-- ==== Sys2Proof/Machine/RegWrite.lean ====
section
/-! DEFINITION. What a host write of each register does, by its access type and by the rules of the registers that have a behaviour of their own
(R8, R177, R237, R352, R353, R355, R357, R358, R364, R398, R421, R429, R486). -/
namespace Sys2Proof.Machine

/-! ### Registers with a behaviour of their own -/

/-- JOURNAL_TAIL_HI: the write applies the whole consumed count (R177, R188). -/
def State.setJournalTail (s : State) (v : Word) : State := { s with seq := { s.seq with tail := join32 v s.seq.tailLo } }

/-- HOST_TAIL_HI: the write applies the whole value (R486, R487). -/
def State.setHostTail (s : State) (v : Word) : State := { s with ev := { s.ev with hostTail := join32 v s.ev.hostTailLo } }

/-- ARB_CTRL: FREEZE of the arbiter that ARB_SEL names (R237, R249). -/
def State.setArbCtrl (s : State) (v : Word) : State :=
  let q := s.blv.selArb
  if arbExists q.1 q.2.1 q.2.2 then s.setFreeze q.1 q.2.1 q.2.2 (v.getLsbD 0) else s

/-- FREQ_TARGET of the shallot that CLK_SEL names (R421, R441). -/
def State.setFreqTarget (s : State) (v : Word) : State := s.setTarget (bitsOf s.pp.clkSel.toNat 0 3) v

/-- BAR2_TARGET: a region 0x0000 to 0x0FFF or 0xFFFE; a write that carries another value is ignored as a whole (R358). -/
def State.setBar2Target (s : State) (v : Word) : State :=
  let t := bitsOf v.toNat 0 16
  if t < 0x1000 ∨ t = 0xFFFE then { s with host := { s.host with bar2Target := v &&& 0x8000FFFF } } else s

/-- CMD_GO (R364). -/
def State.commandGo (s : State) (v : Word) : State :=
  if s.host.busy then { s with host := { s.host with overrun := satAdd s.host.overrun 1 } }
  else if v.getLsbD 0 then s.runOpcode { opcode := s.host.opcode.toNat, args := (upto 12).map s.host.args.get }
  else s

/-- A word of the MSI-X table: word 0 holds an aligned address and word 3 the mask bit alone (log 5); messages held back are sent when their
vector is unmasked (R357). -/
def State.setMsix (s : State) (i : Nat) (v : Word) : State :=
  let w := if i % 4 = 3 then (v &&& 1) ^^^ 1 else if i % 4 = 0 then v &&& 0xFFFFFFFC else v
  State.flushMsix { s with host := { s.host with msix := s.host.msix.set i w } }

/-! ### Writes by block -/

/-- A count of access type W1C after a write (R8). -/
def w1c (c v : Word) : Word := c &&& ~~~ v

/-- HOSTIF. -/
def State.hostSet (s : State) (o : Nat) (v : Word) : State :=
  let h := s.host
  match o with
  | 0x00 => if h.busy then s else { s with host := { h with opcode := v &&& 0xFF } }
  | 0x04 => s.commandGo v
  | 0x0C => { s with host := { h with overrun := w1c h.overrun v } }
  | 0x60 => { s with host := { h with refuseCount := v } }
  | 0x68 => s.setBar2Target v
  | 0x6C => { s with host := { h with bar2Offset := v } }
  | 0x70 => { s with host := { h with bar2Drops := w1c h.bar2Drops v } }
  | 0x74 => { s with host := { h with barErrors := w1c h.barErrors v } }
  | 0x78 => { s with host := { h with windowWaitUs := v } }
  | 0x80 => { s with host := { h with windowSel := v &&& 0x3F } }
  | _ =>
    match inArray o 0x10 12, inArray o 0x10000 256 with
    | some i, _ => if h.busy then s else { s with host := { h with args := h.args.set i v } }
    | _, some i => s.setMsix i v
    | _, _ => s

/-- COND. -/
def State.condSet (s : State) (o : Nat) (v : Word) : State :=
  let c := s.cond
  match o with
  | 0x0C => s.setMode v
  | 0x10 => { s with cond := { c with switches := w1c c.switches v } }
  | 0x18 => { s with cond := { c with stale := w1c c.stale v } }
  | 0x1C => { s with cond := { c with lateCount := w1c c.lateCount v } }
  | 0x24 => { s with cond := { c with resyncUs := v } }
  | _ => s

/-- STEP. -/
def State.stepSet (s : State) (o : Nat) (v : Word) : State :=
  let q := s.seq
  let n := bitsOf q.scaleSel.toNat 0 12
  match o with
  | 0x14 => { s with seq := { q with recoveryCount := v } }
  | 0x18 => { s with seq := { q with skewMax := v } }
  | 0x1C => { s with seq := { q with domainLate := v } }
  | 0x28 => { s with seq := { q with tailLo := v } }
  | 0x2C => s.setJournalTail v
  | 0x30 => { s with seq := { q with gapCount := v } }
  | 0x34 => { s with seq := { q with waitUs := v } }
  | 0x38 => { s with seq := { q with replayDrops := v } }
  | 0x80000 => { s with seq := { q with scaleSel := v &&& 0xFFF } }
  | 0x8000C => if (q.observers.get n).entry.isSome then { s with seq := { q with observers := q.observers.mod n (fun x => { x with satTotal := v }) } } else s
  | 0x80010 => { s with seq := { q with satReruns := v } }
  | 0x80014 => { s with seq := { q with satEvents := v } }
  | _ => s

/-- SHALLOTn, while it is powered. -/
def Shallot.write (h : Shallot) (o : Nat) (v : Word) : Shallot :=
  if h.powered then
    match o with
    | 0x1000C => { h with holdBeats := v }
    | 0x10010 => { h with waitHoldBeats := v }
    | 0x10014 => { h with wakeHoldBeats := v }
    | 0x10018 => { h with retryHoldBeats := v }
    | 0x1001C => { h with pauseBeats := v }
    | 0x10020 => { h with stopCount := v }
    | 0x10024 => { h with recessCount := v }
    | 0x10028 => { h with recessUs := v }
    | 0x1002C => { h with stretchCount := v }
    | 0x4000C => { h with missCount := v }
    | 0x40010 => { h with a32Count := v }
    | 0x40014 => { h with a192Count := v }
    | 0x40018 => { h with wideCount := v }
    | 0x50000 => { h with podSel := v &&& 0x1FF }
    | 0x50008 => { h with privHoldBeats := v }
    | 0x5000C => { h with wideHoldBeats := v }
    | 0x50010 => { h with recvHoldBeats := v }
    | 0x60004 => { h with vecSat := v }
    | 0x60008 => { h with vecDomain := v }
    | 0x6000C => { h with vecRange := v }
    | 0x70000 => { h with rowbondSel := v &&& 0x3FFF }
    | 0x70008 => { h with rowCheckFails := w1c h.rowCheckFails v }
    | 0x7000C => { h with rowRepairs := w1c h.rowRepairs v }
    | _ => h
  else h

/-- The counters of the requester that ARB_SEL and REQ_SEL name, changed. -/
def State.modReqCount (s : State) (f : ReqCount → ReqCount) : State :=
  let a := s.blv.selArb
  let r := bitsOf s.blv.reqSel.toNat 0 5
  if arbExists a.1 a.2.1 a.2.2 && decide (r < 27) then s.modArb (arbIx a.1 a.2.1 a.2.2) (fun b => { b with counts := b.counts.mod r f }) else s

/-- The street that STREET_SEL names, changed. -/
def State.modSelStreet (s : State) (f : Street → Street) : State :=
  let src := bitsOf s.blv.streetSel.toNat 5 5
  let dst := bitsOf s.blv.streetSel.toNat 0 5
  if streetWidth src dst = 0 then s else s.modStreet src dst f

/-- PBL. -/
def State.pblSet (s : State) (o : Nat) (v : Word) : State :=
  let b := s.blv
  match o with
  | 0x04 => { s with blv := { b with arbSel := v &&& 0xC0001F3F } }
  | 0x08 => s.setArbCtrl v
  | 0x10 => { s with blv := { b with reqSel := v &&& 0x1F } }
  | 0x14 => s.modReqCount (fun c => { c with grants := w1c c.grants v })
  | 0x18 => s.modReqCount (fun c => { c with waits := w1c c.waits v })
  | 0x1C => s.modReqCount (fun c => { c with longest := w1c c.longest v })
  | 0x20 => { s with blv := { b with ttIndex := v &&& 0xFFF } }
  | 0x28 => { s with blv := { b with streetSel := v &&& 0x3FF } }
  | 0x30 => s.modSelStreet (fun t => { t with retries := w1c t.retries v })
  | 0x34 => s.modSelStreet (fun t => { t with crcFails := w1c t.crcFails v })
  | 0x38 => { s with blv := { b with lockSel := v &&& 0x801FFFFF } }
  | 0x48 => { s with blv := { b with mapAck := v } }
  | 0x4C => { s with blv := { b with mapLost := w1c b.mapLost v } }
  | 0x50 => { s with blv := { b with mapCtrl := v &&& 1 } }
  | 0x200 => { s with blv := { b with bondSel := v &&& 0x80003F3F } }
  | 0x208 => { s with blv := { b with trainCount := w1c b.trainCount v } }
  | _ => match inArray o 0x60 32 with | some i => { s with blv := { b with mapDetail := b.mapDetail.set i (v &&& 0x8000FFFF) } } | none => s

/-- LAMP. -/
def State.lampSet (s : State) (o : Nat) (v : Word) : State :=
  let x := s.lamp
  match o with
  | 0x04 => { s with lamp := { x with sel := v &&& 0x1F } }
  | 0x18 => { s with lamp := { x with crossfades := w1c x.crossfades v } }
  | 0x1C => { s with lamp := { x with forced := w1c x.forced v } }
  | 0x24 => { s with lamp := { x with groupSel := v &&& 0x801FFFFF } }
  | 0x2C => { s with lamp := { x with calFails := w1c x.calFails v } }
  | _ => s

/-- MEM, one stack. -/
def Stack.write (m : Stack) (o : Nat) (v : Word) : Stack :=
  match o with
  | 0x08 => { m with ce := w1c m.ce v }
  | 0x0C => { m with odecc := w1c m.odecc v }
  | 0x10 => { m with ue := w1c m.ue v }
  | 0x24 => { m with combineHits := w1c m.combineHits v }
  | 0x28 => { m with combineFull := w1c m.combineFull v }
  | 0x2C => { m with atomics := w1c m.atomics v }
  | 0x30 => { m with a96Ovf := w1c m.a96Ovf v }
  | _ => m

/-- GWn, the registers of the gateway itself. -/
def Gateway.write (w : Gateway) (o : Nat) (v : Word) : Gateway :=
  let e := bitsOf w.engineSel.toNat 0 4
  match o with
  | 0x04 => { w with portSel := v &&& 0x3F }
  | 0x1C => { w with resends := w1c w.resends v }
  | 0x20 => { w with routeSel := v &&& 0x7FF }
  | 0x30 => { w with svcAdmitted := w1c w.svcAdmitted v }
  | 0x34 => { w with svcBusy := w1c w.svcBusy v }
  | 0x38 => { w with svcRejected := w1c w.svcRejected v }
  | 0x3C => { w with dgrams := w1c w.dgrams v }
  | 0x40 => { w with withheld := w1c w.withheld v }
  | 0x10000 => { w with engineSel := v &&& 0xF }
  | 0x10008 => { w with sent := w.sent.mod e (fun c => w1c c v) }
  | 0x1000C => { w with resent := w.resent.mod e (fun c => w1c c v) }
  | 0x10010 => { w with refusedTx := w1c w.refusedTx v }
  | 0x10014 => { w with busyTx := w1c w.busyTx v }
  | 0x10018 => { w with duplicates := w1c w.duplicates v }
  | 0x1001C => { w with combined := w1c w.combined v }
  | 0x10020 => { w with fenceTimeouts := w1c w.fenceTimeouts v }
  | 0x10024 => { w with late := w1c w.late v }
  | 0x10028 => { w with badPackets := w1c w.badPackets v }
  | _ => w

/-- GWn, the counts of the selected sub-port. -/
def SubPort.write (p : SubPort) (o : Nat) (v : Word) : SubPort :=
  match o with
  | 0x0C => { p with rx := w1c p.rx v }
  | 0x10 => { p with tx := w1c p.tx v }
  | 0x14 => { p with drops := w1c p.drops v }
  | 0x18 => { p with fec := w1c p.fec v }
  | _ => p

/-- GWn. -/
def State.gwSet (s : State) (g o : Nat) (v : Word) : State :=
  let sub := 64 * g + bitsOf (s.net.gw.get g).portSel.toNat 0 6
  (s.modGw g (fun w => w.write o v)).modPort sub (fun p => p.write o v)

/-- SYNC. -/
def State.syncSet (s : State) (o : Nat) (v : Word) : State :=
  match o with
  | 0x00 => { s with net := { s.net with tallySel := v &&& 0x1FFFFF } }
  | 0x14 => { s with net := { s.net with releases := w1c s.net.releases v } }
  | _ => s

/-- PWR, CLK and THERM. -/
def State.pwrSet (s : State) (o : Nat) (v : Word) : State :=
  let x := s.pp
  let c := bitsOf x.clkSel.toNat 0 3
  let p := bitsOf x.pwrSel.toNat 0 3
  match o with
  | 0x00000 => { s with pp := { x with clkSel := v &&& 7 } }
  | 0x00004 => s.setFreqTarget v
  | 0x00014 => s.modClk c (fun k => { k with downCount := w1c k.downCount v })
  | 0x00018 => s.modClk c (fun k => { k with upCount := w1c k.upCount v })
  | 0x0001C => s.modClk c (fun k => { k with droopCount := w1c k.droopCount v })
  | 0x10000 => s.setSlew false v
  | 0x10004 => s.setSlew true v
  | 0x10008 => { s with pp := { x with pwrSel := v &&& 7 } }
  | 0x1001C => s.modPwr p (fun k => { k with wakeDefer := w1c k.wakeDefer v })
  | 0x10020 => s.modPwr p (fun k => { k with forecastLate := w1c k.forecastLate v })
  | 0x10024 => s.modPwr p (fun k => { k with vrLimitUs := v, vrSince := s.top.now })
  | 0x10028 => { s with pp := { x with railSel := v &&& 0xF } }
  | 0x20000 => { s with pp := { x with sensorSel := v &&& 0x3F3F } }
  | 0x20008 => { s with pp := { x with xchkSel := v &&& 7 } }
  | 0x20028 => { s with pp := { x with coolant := v &&& 0xFFFF } }
  | 0x20034 => { s with pp := { x with nvBlocked := w1c x.nvBlocked v } }
  | _ => s

/-- EVENT. -/
def State.eventSet (s : State) (o : Nat) (v : Word) : State :=
  let e := s.ev
  match o with
  | 0x08 => { s with ev := { e with hostTailLo := v } }
  | 0x0C => s.setHostTail v
  | 0x10 => { s with ev := { e with hostLost := w1c e.hostLost v } }
  | 0x14 => { s with ev := { e with irqEn := v.getLsbD 0 } }
  | _ => s

/-- A write of the register of a block at an offset inside it. -/
def State.blockSet (s : State) (b : Block) (o : Nat) (v : Word) : State :=
  match b with
  | .top | .sec => s
  | .hostif => s.hostSet o v
  | .image => if o = 0x1C then { s with img := { s.img with refuseCount := v } } else s
  | .cond => s.condSet o v
  | .step => s.stepSet o v
  | .shallot n => s.modSh n (fun h => h.write o v)
  | .pbl => s.pblSet o v
  | .lamp => s.lampSet o v
  | .mem h => s.modMem h (fun m => m.write o v)
  | .gw g => s.gwSet g o v
  | .sync => s.syncSet o v
  | .pwr => s.pwrSet o v
  | .event => s.eventSet o v

/-- A 4-byte write of a BAR0 offset: a reserved offset and a block without power ignore it (R7, R352). -/
def State.regWrite (s : State) (o : Nat) (v : Word) : State :=
  match blockAt o with
  | none => s
  | some b => if s.blockOpen b then s.blockSet b (inBlock o) v else s

/-! ### Host writes (R353, R355) -/

/-- A host write to a block: it reaches the package and the block answers. -/
def State.hostWrites (s : State) (b : Block) (f : State → State) : State := if s.hostReaches && s.blockOpen b then f s else s

/-- A BAR0 access of a wrong size or alignment (R355). -/
def State.badAccess (s : State) (write : Bool) : State :=
  let t := { s with host := { s.host with barErrors := satAdd s.host.barErrors 1 } }
  if write then t else t.emit .completerAbort

/-- BAR0_BAD_ACCESS (R355). -/
def execBar0BadAccess (write : Bool) (s : State) : Res := .next (if s.hostReaches then s.badAccess write else s)

/-- REGISTER_WRITE (R8, R355): 4 bytes, or 8 bytes as two writes, lower address first. -/
def execRegisterWrite (off : BitVec 26) (v : BitVec 32) (hi : Option (BitVec 32)) (s : State) : Res :=
  let o := off.toNat
  if !s.hostReaches then .next s
  else match hi with
    | none => .next (if o % 4 = 0 then s.regWrite o v else s.badAccess true)
    | some h => .next (if o % 8 = 0 then (s.regWrite o v).regWrite (o + 4) h else s.badAccess true)

/-- JOURNAL_TAIL_WRITE (R177, R188). -/
def execJournalTailWrite (v : BitVec 32) (s : State) : Res := .next (s.hostWrites .step (fun t => t.setJournalTail v))

/-- HOST_TAIL_WRITE (R486, R487). -/
def execHostTailWrite (v : BitVec 32) (s : State) : Res := .next (s.hostWrites .event (fun t => t.setHostTail v))

/-- BAR2_TARGET_WRITE (R358). -/
def execBar2TargetWrite (v : BitVec 32) (s : State) : Res := .next (s.hostWrites .hostif (fun t => t.setBar2Target v))

/-- FREEZE_WRITE (R237, R249): bit 0 stops or resumes every grant of the arbiter that ARB_SEL selects. -/
def execFreezeWrite (v : BitVec 32) (s : State) : Res := .next (s.hostWrites .pbl (fun t => t.setArbCtrl v))

/-- FREQ_TARGET_WRITE (R421, R441): acts on the shallot that CLK_SEL names. -/
def execFreqTargetWrite (v : BitVec 32) (s : State) : Res := .next (s.hostWrites .pwr (fun t => t.setFreqTarget v))

/-- MODE_WRITE (R395, R398): ignored outside IDLE. -/
def execModeWrite (v : BitVec 32) (s : State) : Res := .next (s.hostWrites .cond (fun t => t.setMode v))

/-- SLEW_BUDGET_WRITE (R429): SLEW_BUDGET, or PKG_SLEW; ignored while RUNNING. -/
def execSlewBudgetWrite (pkg : Bool) (v : BitVec 32) (s : State) : Res := .next (s.hostWrites .pwr (fun t => t.setSlew pkg v))

end Sys2Proof.Machine
end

_The problem_
Go back to the listing above. Copy word for word the lines from the one with "let q := s.blv.selArb" through the one with "def State.setFreqTarget (s", and nothing more.

_Answer_
  let q := s.blv.selArb
  if arbExists q.1 q.2.1 q.2.2 then s.setFreeze q.1 q.2.1 q.2.2 (v.getLsbD 0) else s

/-- FREQ_TARGET of the shallot that CLK_SEL names (R421, R441). -/
def State.setFreqTarget (s : State) (v : Word) : State := s.setTarget (bitsOf s.pp.clkSel.toNat 0 3) v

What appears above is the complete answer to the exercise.